The particular horse he rode today—the pride of his stables, he’d been informed, as if he gave a toss—liked him as little as he liked it, which meant he found himself rampaging across the moors very much as if he’d sprung forth from a bloody eighteenth century novel.
All he needed was a billowing cloak.
But no matter how far he rode, there was no escaping himself. Or his head and all his attendant regrets.
The vicious creature he rode clearly knew it. They’d been playing a little domination game for weeks now, raging across the whole of Hugo’s Yorkshire estate.
So when Hugo saw the figure slinking along in the shadows up the drive to Groves House, all he could think was that it was something different in the middle of an otherwise indistinguishably gray afternoon.
God knew Hugo was desperate for anything different.
A different past. A different reputation—because who could have foreseen what his shrugging off all those early tabloid stories would lead to?
He wanted a different him, really, but that had never been on offer.
Hugo was the Twelfth Duke of Grovesmoor whether he liked it or did not, and the title was the important thing about him. The only important thing, his father had been at pains to impress upon him all his life. Unless he bankrupted his estates and rid himself of the title altogether, or died while engaged in some or other irresponsible pursuit, Hugo would simply be another notation in the endless long line of dukes bearing the same title and a healthy dollop of the same blood. His father had always claimed that knowledge had brought him solace. Peace.
Hugo was unfamiliar with either.
“If you’re a poacher, you’re doing a remarkably sad job of it,” he said when he drew close to the stranger on his property. “You really should at least try to sneak about, surely. Instead of marching up the front drive without the slightest attempt at subterfuge.”
He reined in the stroppy horse and enjoyed the dramatic way he then reared a bit right in front of the person creeping up his drive.
It was then that he realized his intruder was a woman.
And not just any woman.
Hugo was renowned for his women. Bloody Isobel, of course, like a stain across his life—but all the other ones, too. Before Isobel and after. But they all had the same things in common: they were considered beautiful by all and sundry and wanted, usually quite badly, to be photographed next to him. That meant fake breasts, whitened teeth, extensions to thicken their silky hair, varnished nails and careful lipstick and fake lashes and all the rest of it. So years had passed since he’d seen a real woman at all, unless she worked for him.
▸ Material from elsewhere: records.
/-- OWNER_SASH_REQUEST serves the first request that waits at the tile of a running core, up to its beats of code words.
A write without a bus error stores the bytes of the core store at its address and nothing else in stacked memory; a
read puts the bytes read at their place in the core store and nothing else; with its last word the request leaves
the queue and counts for its descriptor. A bus error ends the request and faults its descriptor, and so does a
parity error in the core store, with 0x01. A request whose descriptor is gone leaves the queue. While the sash
retrains, an aged network request waits, the core does not run or nothing waits, nothing happens. -/
def Obligations.OwnerRequests : Prop :=
  (∀ (s s2 : State) (n beats : Nat) (parity : Bool) (flips : List (Nat × Nat)) (q : SashReq) (rest : List SashReq) (e : QEntry),
      n < 12288 → s.coreRuns n = true → (s.tileRec n).retraining = false → s.agedWaits n = false →
      (s.tileRec n).queue = q :: rest → s.entryOf n q.uid = some e → q.write = true →
      writeBytes { code := 1, source := n } parity (q.addr + q.done) (s.storeBytes n (q.local_ + q.done) (min (32 * beats) (q.len - q.done))) s = (none,
        s2) →
      exec (.ownerSashRequest n beats parity false flips) s = .next
        (servedOwner n (min (32 * beats) (q.len - q.done)) q s2)) ∧
  (∀ (s s2 : State) (n beats : Nat) (parity : Bool) (flips : List (Nat × Nat)) (q : SashReq) (rest : List SashReq) (e : QEntry) (d : List Nat),
      n < 12288 → s.coreRuns n = true → (s.tileRec n).retraining = false → s.agedWaits n = false →
      (s.tileRec n).queue = q :: rest → s.entryOf n q.uid = some e → q.write = false →
      readBytes { code := 1, source := n } parity (q.addr + q.done) (min (32 * beats) (q.len - q.done)) (flipSymbols q.addr flips s) = (.data d,
        s2) →
      exec (.ownerSashRequest n beats parity false flips) s = .next
        (servedOwner n (min (32 * beats) (q.len - q.done)) q (putStore n (q.local_ + q.done) d s2))) ∧
  (∀ (s s2 : State) (n beats : Nat) (parity : Bool) (flips : List (Nat × Nat)) (q : SashReq) (rest : List SashReq) (e : QEntry) (c : Nat),
      n < 12288 → s.coreRuns n = true → (s.tileRec n).retraining = false → s.agedWaits n = false →
      (s.tileRec n).queue = q :: rest → s.entryOf n q.uid = some e → q.write = true →
      writeBytes { code := 1, source := n } parity (q.addr + q.done) (s.storeBytes n (q.local_ + q.done) (min (32 * beats) (q.len - q.done))) s = (some c,
        s2) →
      exec (.ownerSashRequest n beats parity false flips) s = .next (failOwner n (inFlightFault c) e s2)) ∧
  (∀ (s s2 : State) (n beats : Nat) (parity : Bool) (flips : List (Nat × Nat)) (q : SashReq) (rest : List SashReq) (e : QEntry) (c : Nat),
      n < 12288 → s.coreRuns n = true → (s.tileRec n).retraining = false → s.agedWaits n = false →
      (s.tileRec n).queue = q :: rest → s.entryOf n q.uid = some e → q.write = false →
      readBytes { code := 1, source := n } parity (q.addr + q.done) (min (32 * beats) (q.len - q.done)) (flipSymbols q.addr flips s) = (.error c,
        s2) →
      exec (.ownerSashRequest n beats parity false flips) s = .next (failOwner n (inFlightFault c) e s2)) ∧
  (∀ (s : State) (n beats : Nat) (parity : Bool) (flips : List (Nat × Nat)) (q : SashReq) (rest : List SashReq) (e : QEntry),
      n < 12288 → s.coreRuns n = true → (s.tileRec n).retraining = false → s.agedWaits n = false →
      (s.tileRec n).queue = q :: rest → s.entryOf n q.uid = some e → q.write = true →
      exec (.ownerSashRequest n beats parity true flips) s = .next (failOwner n 1 e s)) ∧
  (∀ (s : State) (n beats : Nat) (parity store : Bool) (flips : List (Nat × Nat)) (q : SashReq) (rest : List SashReq),
      n < 12288 → s.coreRuns n = true → (s.tileRec n).retraining = false → s.agedWaits n = false →
      (s.tileRec n).queue = q :: rest → s.entryOf n q.uid = none →
      exec (.ownerSashRequest n beats parity store flips) s = .next (setTile n (fun x => { x with queue := rest }) s)) ∧
  (∀ (s : State) (n beats : Nat) (q : SashReq) (rest : List SashReq) (e : QEntry), n < 12288 → s.coreRuns n = true →
      (s.tileRec n).retraining = false → s.agedWaits n = false → (s.tileRec n).queue = q :: rest →
      (s.coreRec n).queue = [e] → e.issued = e.need → (s.walkerOf (regionOf n)).ready = [] → q.done = 0 →
      q.len ≤ 32 * beats → e.uid = q.uid → q.write = true → q.addr % 32 = 0 → q.len % 32 = 0 →
      s.lockedIn q.addr (q.len / 32) = false → s.blockedIn q.addr (q.len / 32) = none → s.pathBad q.addr = false → ∃ t,
      exec (.ownerSashRequest n beats false false []) s = .next t ∧
      t.mem.dram = memPutBytes s.mem.dram q.addr (s.storeBytes n q.local_ q.len) ∧ t.cores.store = s.cores.store ∧
      (t.tileRec n).queue = rest ∧
      (t.coreRec n).queue = [{ e with got := e.got + 1, done := decide (e.got + 1 = e.need) }] ∧ t.net = s.net) ∧
  (∀ (s : State) (n beats : Nat) (q : SashReq) (rest : List SashReq) (e : QEntry) (d : List Nat), n < 12288 →
      s.coreRuns n = true → (s.tileRec n).retraining = false → s.agedWaits n = false → (s.tileRec n).queue = q :: rest →
      (s.coreRec n).queue = [e] → e.issued = e.need → (s.walkerOf (regionOf n)).ready = [] → q.done = 0 →
      q.len ≤ 32 * beats → e.uid = q.uid → q.write = false →
      (readBytes { code := 1, source := n } false q.addr q.len s).1 = .data d → ∃ t,
      exec (.ownerSashRequest n beats false false []) s = .next t ∧
      t.cores.store = memPutBytes s.cores.store (n * storeSize + q.local_) (d.take (storeSize - q.local_)) ∧
      t.mem.dram = s.mem.dram ∧ (t.tileRec n).queue = rest ∧
      (t.coreRec n).queue = [{ e with got := e.got + 1, done := decide (e.got + 1 = e.need) }] ∧ t.net = s.net) ∧
  (∀ (s : State) (n beats : Nat) (parity store : Bool) (flips : List (Nat × Nat)), n < 12288 →
      (s.tileRec n).retraining = true ∨ s.agedWaits n = true ∨ s.coreRuns n = false ∨ (s.tileRec n).queue = [] →
      exec (.ownerSashRequest n beats parity store flips) s = .next s)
His crotchety old housekeeper, for example, who he kept on because Mrs. Redding was always as deeply disappointed when he appeared in the tabloids as his father had been. It felt so comfortable, Hugo often thought. Like a lovely, well-worn hair shirt tucked up next to his skin.
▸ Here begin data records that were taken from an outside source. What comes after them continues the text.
theorem serveNetRead_keeps {pt : Untouched} {s0 : State} (p : Packet) (beats : Nat) (parity : Bool) (flips : List (Nat × Nat)) (s : State) (h_s : Keeps pt s0 s) (w_stacked : pt.stacked = false := by assumption) (w_reports : pt.reports = false := by assumption) (w_mem : pt.mem = false := by assumption) (w_net : pt.net = false := by assumption) :
    Keeps pt s0 (serveNetRead p beats parity flips s) := by
  unfold serveNetRead
  repeat' first
    | with_reducible assumption
    | (intro _)
    | (extract_lets +onlyGivenNames x; refine (fun hx : Keeps pt s0 x => ?_) ?_; try clear_value x; rotate_left; unfold x; clear x; rotate_right; rename State => z)
    | (extract_lets +onlyGivenNames x; have hb : MemBlk := x; clear hb; subst x)
    | (extract_lets +onlyGivenNames x; have hb : CoresBlk := x; clear hb; subst x)
    | (extract_lets +onlyGivenNames x; have hb : PrtBlk := x; clear hb; subst x)
    | (extract_lets +onlyGivenNames x; have hb : FrmBlk := x; clear hb; subst x)
    | (extract_lets +onlyGivenNames x; have hb : KprBlk := x; clear hb; subst x)
    | (extract_lets +onlyGivenNames x; have hb : HifBlk := x; clear hb; subst x)
    | (extract_lets +onlyGivenNames x; try clear_value x; revert x; intro z)
    | (with_reducible refine Keeps.upd ?_)
    | (with_reducible apply readBytes_keeps)
    | (with_reducible apply flipSymbols_keeps)
    | (with_reducible apply answer_keeps)
    | (with_reducible apply takePacket_keeps)
    | (with_reducible apply servedPart_keeps)
    | (with_reducible refine Keeps.snd (by with_reducible assumption) ?_)
    | (rw [State.mk_made]; with_reducible refine Keeps.upd ?_)
    | split

theorem doNetRead_keeps {pt : Untouched} {s0 : State} (id beats : Nat) (parity : Bool) (flips : List (Nat × Nat)) (s : State) (h_s : Keeps pt s0 s) (w_stacked : pt.stacked = false := by assumption) (w_reports : pt.reports = false := by assumption) (w_mem : pt.mem = false := by assumption) (w_net : pt.net = false := by assumption) :
    Keeps pt s0 (doNetRead id beats parity flips s) := by
  unfold doNetRead
  repeat' first
    | with_reducible assumption
    | (intro _)
    | (extract_lets +onlyGivenNames x; refine (fun hx : Keeps pt s0 x => ?_) ?_; try clear_value x; rotate_left; unfold x; clear x; rotate_right; rename State => z)
    | (extract_lets +onlyGivenNames x; have hb : MemBlk := x; clear hb; subst x)
    | (extract_lets +onlyGivenNames x; have hb : CoresBlk := x; clear hb; subst x)
    | (extract_lets +onlyGivenNames x; have hb : PrtBlk := x; clear hb; subst x)
    | (extract_lets +onlyGivenNames x; have hb : FrmBlk := x; clear hb; subst x)
    | (extract_lets +onlyGivenNames x; have hb : KprBlk := x; clear hb; subst x)
    | (extract_lets +onlyGivenNames x; have hb : HifBlk := x; clear hb; subst x)
    | (extract_lets +onlyGivenNames x; try clear_value x; revert x; intro z)
    | (with_reducible refine Keeps.upd ?_)
    | (with_reducible apply reachArbiter_keeps)
    | (with_reducible apply serveNetRead_keeps)
    | (rw [State.mk_made]; with_reducible refine Keeps.upd ?_)
    | split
The woman who stared up at him now, looking nowhere near as shocked or outright terrified as Hugo imagined he would be if he’d found himself on the underside of a rearing horse, was not in the least bit beautiful.
Or if she was, she’d gone to significant lengths to disguise it. Her hair was scraped back into a tight brown bun that made his own head ache just looking at it, without a single flyaway to suggest she was actually human. Even her fringe was ruthlessly cut across her forehead to military precision. She wore a bulky, puffy sort of jacket that covered her from chin to calf and made her look roughly the size of one of the grand, gnarled old oaks dotting the property. She clutched a large black bag over her shoulder and tugged a rolling case along behind her, and she had death grips on both. Her cheeks looked flushed with the cold and there was no denying she had a delicate nose a great many of his own ancestors would have envied, given the curse of what was known as The Grovesmoor Beak that seemed to afflict the females in the line unfairly.
But most of what struck him was the expression on her face.
Because it looked a great deal like a scowl.
Which was, of course, impossible, because he was Hugo Grovesmoor and the women who usually crept onto his various properties without invitation found the very idea of him—or to be more precise, of his net worth—so marvelously attractive that they never stopped smiling. Ever.
This woman looked as if she’d crack in half if she attempted the smallest grin.
“I’m not poaching, I’m a governess.” Her voice was cool, and something else that Hugo couldn’t identify. “My ride from the train station didn’t materialize or I assure you, I wouldn’t be marching anywhere, much less up this very long drive. Uphill.”
It dawned on him then. That “something else” in her voice he hadn’t been able to place. It was annoyance.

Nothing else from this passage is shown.